Supplied data:
*** Begin section ***

-- ==== Sys2Proof/Machine/Parterre.lean ====
section
/-! DEFINITION. The Parterre (chapters 02 and 03): WLOAD, STREAM and DRAIN, the Trellis page walk (R280, R281), and
the gradient buffer (R113 to R117). -/

namespace Sys2Proof.Machine

/-! ### The ARRAY command of a descriptor (R92) -/

/-- The descriptors of the command that starts at the head of a list, and what follows it. -/
def takeCommand : List QDesc → List QDesc × List QDesc
  | [] => ([], [])
  | d :: ds =>
    if dEnd d.bytes then ([d], ds)
    else
      let x := takeCommand ds
      (d :: x.1, x.2)

/-- Whether a command stands whole in the queue: its last descriptor ends it. A command whose first descriptors
have retired is still whole. -/
def wholeCommand (c : List QDesc) : Bool := c.any (fun d => dEnd d.bytes)

/-- The command at the head of the ARRAY queue, and the one behind it. -/
def Pavilion.commands (v : Pavilion) : List QDesc × List QDesc :=
  let a := takeCommand v.array
  (a.1, (takeCommand a.2).1)

/-- Whether every descriptor of a type in a command has run. -/
def allRun (c : List QDesc) (t : Nat) : Bool := c.all (fun d => dType d.bytes != t || d.executed)

/-- The first descriptor of a type in a command that has not run, with its place. -/
def firstOpen (c : List QDesc) (t : Nat) : Option (Nat × QDesc) :=
  ((List.range c.length).zip c).find? (fun e => dType e.2.bytes == t && !e.2.executed)

/-- The descriptor of a type and a block in a command. -/
def ofBlock (c : List QDesc) (t block : Nat) : Option QDesc := c.find? (fun d => dType d.bytes == t && dBlock d.bytes == block)

/-! ### The page walk (R280, R281) -/

/-- What a walk load reads: the BF16 code of channel `k` and token `n`, whether the data is poisoned, and the
faults that it met. -/
structure Walk where
  code : Nat → Nat → Nat
  poisoned : Bool
  genFault : Bool
  tierFault : Bool
  pagePoison : Bool

/-- The page as fill. -/
def Walk.fill (poisoned gen tier : Bool) : Walk :=
  { code := fun _ _ => 0, poisoned := poisoned, genFault := gen, tierFault := tier, pagePoison := false }

/-- The row and the page of a walk load: the WLOAD's own, or the iteration's. -/
def walkPlace (d : Bytes) (it : Iter) : Nat × Nat :=
  (if fieldAt d 0x14 4 = 0xFFFFFFFF then it.seqRow else fieldAt d 0x14 4,
   if fieldAt d 0x18 2 = 0xFFFF then it.page else fieldAt d 0x18 2)

/-- The page table entry of a page, or the poison of its tables. -/
def State.walkEntry (s : State) (e : SeqEntry) (page : Nat) : Nat × Bool :=
  let root := s.mem.readNat (e.ptRoot + 8 * (page / 64)) 8
  let bad := s.mem.poisonedIn (e.ptRoot + 8 * (page / 64)) 8 || ptePoison root ||
    (pteValid root && s.mem.poisonedIn (pteAddr root + 8 * (page % 64)) 8)
  (s.mem.pte e.ptRoot page, bad)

*** End section ***

The expected output is exactly the lines of the listing above between the line holding "def Walk.fill (poisoned" and the line holding "its tables. -/", inclusive.

The completed task:
def Walk.fill (poisoned gen tier : Bool) : Walk :=
  { code := fun _ _ => 0, poisoned := poisoned, genFault := gen, tierFault := tier, pagePoison := false }

/-- The row and the page of a walk load: the WLOAD's own, or the iteration's. -/
def walkPlace (d : Bytes) (it : Iter) : Nat × Nat :=
  (if fieldAt d 0x14 4 = 0xFFFFFFFF then it.seqRow else fieldAt d 0x14 4,
   if fieldAt d 0x18 2 = 0xFFFF then it.page else fieldAt d 0x18 2)

/-- The page table entry of a page, or the poison of its tables. -/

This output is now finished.